** Data to use follows **

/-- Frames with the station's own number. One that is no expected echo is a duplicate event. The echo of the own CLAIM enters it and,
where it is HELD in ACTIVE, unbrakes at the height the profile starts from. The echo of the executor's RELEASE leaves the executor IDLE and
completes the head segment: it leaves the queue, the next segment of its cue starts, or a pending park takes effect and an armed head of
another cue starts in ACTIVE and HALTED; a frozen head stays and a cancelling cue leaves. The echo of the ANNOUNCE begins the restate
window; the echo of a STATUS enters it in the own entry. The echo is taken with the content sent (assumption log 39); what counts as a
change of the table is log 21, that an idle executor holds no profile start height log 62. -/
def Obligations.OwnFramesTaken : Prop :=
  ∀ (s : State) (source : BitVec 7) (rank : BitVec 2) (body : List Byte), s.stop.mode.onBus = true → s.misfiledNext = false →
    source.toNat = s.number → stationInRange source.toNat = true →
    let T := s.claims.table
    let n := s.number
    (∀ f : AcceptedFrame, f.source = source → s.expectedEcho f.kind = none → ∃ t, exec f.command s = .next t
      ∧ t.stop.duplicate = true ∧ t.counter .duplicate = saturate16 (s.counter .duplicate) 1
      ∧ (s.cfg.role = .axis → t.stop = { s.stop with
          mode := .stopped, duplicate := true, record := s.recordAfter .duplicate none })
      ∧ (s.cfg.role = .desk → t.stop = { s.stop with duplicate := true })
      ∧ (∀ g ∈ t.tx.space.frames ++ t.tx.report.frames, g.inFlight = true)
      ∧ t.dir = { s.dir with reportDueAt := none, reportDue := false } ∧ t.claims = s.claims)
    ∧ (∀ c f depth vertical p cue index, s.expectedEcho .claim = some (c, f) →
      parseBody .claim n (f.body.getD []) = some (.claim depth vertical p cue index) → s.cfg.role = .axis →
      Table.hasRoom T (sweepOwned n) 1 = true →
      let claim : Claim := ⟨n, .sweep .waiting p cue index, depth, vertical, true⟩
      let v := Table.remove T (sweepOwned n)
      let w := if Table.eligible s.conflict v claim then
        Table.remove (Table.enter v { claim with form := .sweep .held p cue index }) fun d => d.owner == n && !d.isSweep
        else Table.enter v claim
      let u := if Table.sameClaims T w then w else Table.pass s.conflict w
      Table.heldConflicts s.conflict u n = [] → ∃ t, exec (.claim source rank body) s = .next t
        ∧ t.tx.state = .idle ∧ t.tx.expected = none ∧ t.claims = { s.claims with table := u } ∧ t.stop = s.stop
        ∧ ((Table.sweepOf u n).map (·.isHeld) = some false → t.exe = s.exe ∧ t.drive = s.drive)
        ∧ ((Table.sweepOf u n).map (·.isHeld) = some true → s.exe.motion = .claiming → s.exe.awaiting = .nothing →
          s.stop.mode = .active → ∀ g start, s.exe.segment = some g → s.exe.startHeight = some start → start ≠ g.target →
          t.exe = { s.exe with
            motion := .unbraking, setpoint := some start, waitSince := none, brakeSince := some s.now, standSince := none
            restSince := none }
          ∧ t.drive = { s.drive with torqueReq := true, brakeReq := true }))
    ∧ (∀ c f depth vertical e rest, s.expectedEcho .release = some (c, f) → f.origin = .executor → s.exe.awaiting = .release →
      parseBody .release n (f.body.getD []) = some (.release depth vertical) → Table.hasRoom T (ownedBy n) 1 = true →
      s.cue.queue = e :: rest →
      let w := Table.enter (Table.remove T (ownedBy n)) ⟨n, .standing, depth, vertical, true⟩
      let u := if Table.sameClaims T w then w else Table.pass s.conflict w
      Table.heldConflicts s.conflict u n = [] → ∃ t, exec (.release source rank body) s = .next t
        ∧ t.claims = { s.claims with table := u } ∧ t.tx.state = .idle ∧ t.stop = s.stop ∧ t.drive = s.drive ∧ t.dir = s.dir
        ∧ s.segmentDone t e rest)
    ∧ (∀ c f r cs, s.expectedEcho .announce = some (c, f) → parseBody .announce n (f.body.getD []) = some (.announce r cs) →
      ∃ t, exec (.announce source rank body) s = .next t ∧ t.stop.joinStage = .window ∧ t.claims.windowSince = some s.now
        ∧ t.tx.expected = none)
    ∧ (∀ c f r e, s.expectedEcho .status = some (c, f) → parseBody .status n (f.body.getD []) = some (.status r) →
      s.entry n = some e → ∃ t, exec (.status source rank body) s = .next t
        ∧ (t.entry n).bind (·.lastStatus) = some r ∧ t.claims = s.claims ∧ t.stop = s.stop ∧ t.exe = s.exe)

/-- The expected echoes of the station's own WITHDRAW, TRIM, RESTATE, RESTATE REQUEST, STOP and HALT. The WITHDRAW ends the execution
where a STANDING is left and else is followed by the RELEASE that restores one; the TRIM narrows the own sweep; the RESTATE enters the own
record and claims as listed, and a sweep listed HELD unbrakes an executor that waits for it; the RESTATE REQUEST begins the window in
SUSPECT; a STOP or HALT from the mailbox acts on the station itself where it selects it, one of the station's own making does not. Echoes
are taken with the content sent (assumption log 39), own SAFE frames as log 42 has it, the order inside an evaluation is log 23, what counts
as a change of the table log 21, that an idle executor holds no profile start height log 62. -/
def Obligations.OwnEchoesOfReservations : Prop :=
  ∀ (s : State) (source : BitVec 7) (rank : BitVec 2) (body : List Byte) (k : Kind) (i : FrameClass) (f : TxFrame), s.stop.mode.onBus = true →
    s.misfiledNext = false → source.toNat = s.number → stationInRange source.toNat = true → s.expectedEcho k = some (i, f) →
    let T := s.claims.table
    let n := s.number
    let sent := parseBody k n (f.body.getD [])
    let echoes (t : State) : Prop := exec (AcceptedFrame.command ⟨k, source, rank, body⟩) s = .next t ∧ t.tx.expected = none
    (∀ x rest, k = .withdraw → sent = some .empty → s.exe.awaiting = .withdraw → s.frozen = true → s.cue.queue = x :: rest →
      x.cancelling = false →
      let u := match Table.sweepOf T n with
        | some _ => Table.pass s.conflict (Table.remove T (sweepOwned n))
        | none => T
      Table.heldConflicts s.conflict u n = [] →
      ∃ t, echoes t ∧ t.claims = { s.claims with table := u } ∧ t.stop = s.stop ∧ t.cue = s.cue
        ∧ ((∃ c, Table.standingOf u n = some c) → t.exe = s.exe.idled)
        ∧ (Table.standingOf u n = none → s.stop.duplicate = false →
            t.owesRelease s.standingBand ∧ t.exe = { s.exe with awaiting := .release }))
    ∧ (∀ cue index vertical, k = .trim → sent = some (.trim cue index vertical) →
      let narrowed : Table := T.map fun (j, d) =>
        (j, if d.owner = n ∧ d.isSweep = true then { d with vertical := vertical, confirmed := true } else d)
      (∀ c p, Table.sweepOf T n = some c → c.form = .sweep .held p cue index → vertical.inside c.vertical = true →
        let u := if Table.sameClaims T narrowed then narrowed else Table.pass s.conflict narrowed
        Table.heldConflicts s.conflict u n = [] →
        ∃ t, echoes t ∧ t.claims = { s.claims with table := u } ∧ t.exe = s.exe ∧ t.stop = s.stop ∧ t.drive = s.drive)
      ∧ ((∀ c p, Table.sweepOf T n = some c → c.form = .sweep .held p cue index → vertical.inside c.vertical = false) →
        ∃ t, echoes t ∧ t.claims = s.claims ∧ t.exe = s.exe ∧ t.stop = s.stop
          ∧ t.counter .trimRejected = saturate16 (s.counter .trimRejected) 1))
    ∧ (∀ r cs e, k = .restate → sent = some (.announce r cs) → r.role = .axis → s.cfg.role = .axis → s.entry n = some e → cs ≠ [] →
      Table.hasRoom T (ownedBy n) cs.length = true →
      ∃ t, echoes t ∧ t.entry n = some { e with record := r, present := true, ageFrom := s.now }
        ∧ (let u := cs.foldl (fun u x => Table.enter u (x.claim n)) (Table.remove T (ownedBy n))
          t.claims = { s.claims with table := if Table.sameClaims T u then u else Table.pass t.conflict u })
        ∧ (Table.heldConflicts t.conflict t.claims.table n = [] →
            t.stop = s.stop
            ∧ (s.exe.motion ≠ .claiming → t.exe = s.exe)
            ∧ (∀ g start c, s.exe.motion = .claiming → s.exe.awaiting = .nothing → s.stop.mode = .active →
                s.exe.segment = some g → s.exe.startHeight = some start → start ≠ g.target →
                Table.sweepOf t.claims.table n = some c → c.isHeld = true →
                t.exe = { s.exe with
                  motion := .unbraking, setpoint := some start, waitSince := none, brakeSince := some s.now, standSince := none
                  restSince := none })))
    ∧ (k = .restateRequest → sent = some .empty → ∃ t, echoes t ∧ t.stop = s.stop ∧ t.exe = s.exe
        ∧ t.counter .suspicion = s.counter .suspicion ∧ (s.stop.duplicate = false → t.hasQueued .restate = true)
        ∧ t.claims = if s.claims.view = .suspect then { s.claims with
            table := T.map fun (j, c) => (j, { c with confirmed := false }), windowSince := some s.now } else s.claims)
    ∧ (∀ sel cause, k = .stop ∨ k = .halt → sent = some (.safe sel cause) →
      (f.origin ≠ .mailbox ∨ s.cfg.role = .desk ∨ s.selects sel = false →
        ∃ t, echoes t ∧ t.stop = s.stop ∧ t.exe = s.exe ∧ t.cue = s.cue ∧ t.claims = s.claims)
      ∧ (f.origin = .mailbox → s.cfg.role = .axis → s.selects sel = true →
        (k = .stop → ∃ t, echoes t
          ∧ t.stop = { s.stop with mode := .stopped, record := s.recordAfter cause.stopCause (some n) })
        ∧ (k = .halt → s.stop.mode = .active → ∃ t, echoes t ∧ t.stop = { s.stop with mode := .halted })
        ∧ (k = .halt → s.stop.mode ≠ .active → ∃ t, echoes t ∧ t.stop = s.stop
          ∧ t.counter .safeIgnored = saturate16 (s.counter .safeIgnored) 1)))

** End of Data to use **

§ What is needed: From the data above, output only the lines between the line containing "s.misfiledNext = false → source.toNat" and the line containing "let narrowed : Table", inclusive, exactly as written.

§ Task solution:
    s.misfiledNext = false → source.toNat = s.number → stationInRange source.toNat = true → s.expectedEcho k = some (i, f) →
    let T := s.claims.table
    let n := s.number
    let sent := parseBody k n (f.body.getD [])
    let echoes (t : State) : Prop := exec (AcceptedFrame.command ⟨k, source, rank, body⟩) s = .next t ∧ t.tx.expected = none
    (∀ x rest, k = .withdraw → sent = some .empty → s.exe.awaiting = .withdraw → s.frozen = true → s.cue.queue = x :: rest →
      x.cancelling = false →
      let u := match Table.sweepOf T n with
        | some _ => Table.pass s.conflict (Table.remove T (sweepOwned n))
        | none => T
      Table.heldConflicts s.conflict u n = [] →
      ∃ t, echoes t ∧ t.claims = { s.claims with table := u } ∧ t.stop = s.stop ∧ t.cue = s.cue
        ∧ ((∃ c, Table.standingOf u n = some c) → t.exe = s.exe.idled)
        ∧ (Table.standingOf u n = none → s.stop.duplicate = false →
            t.owesRelease s.standingBand ∧ t.exe = { s.exe with awaiting := .release }))
    ∧ (∀ cue index vertical, k = .trim → sent = some (.trim cue index vertical) →
      let narrowed : Table := T.map fun (j, d) =>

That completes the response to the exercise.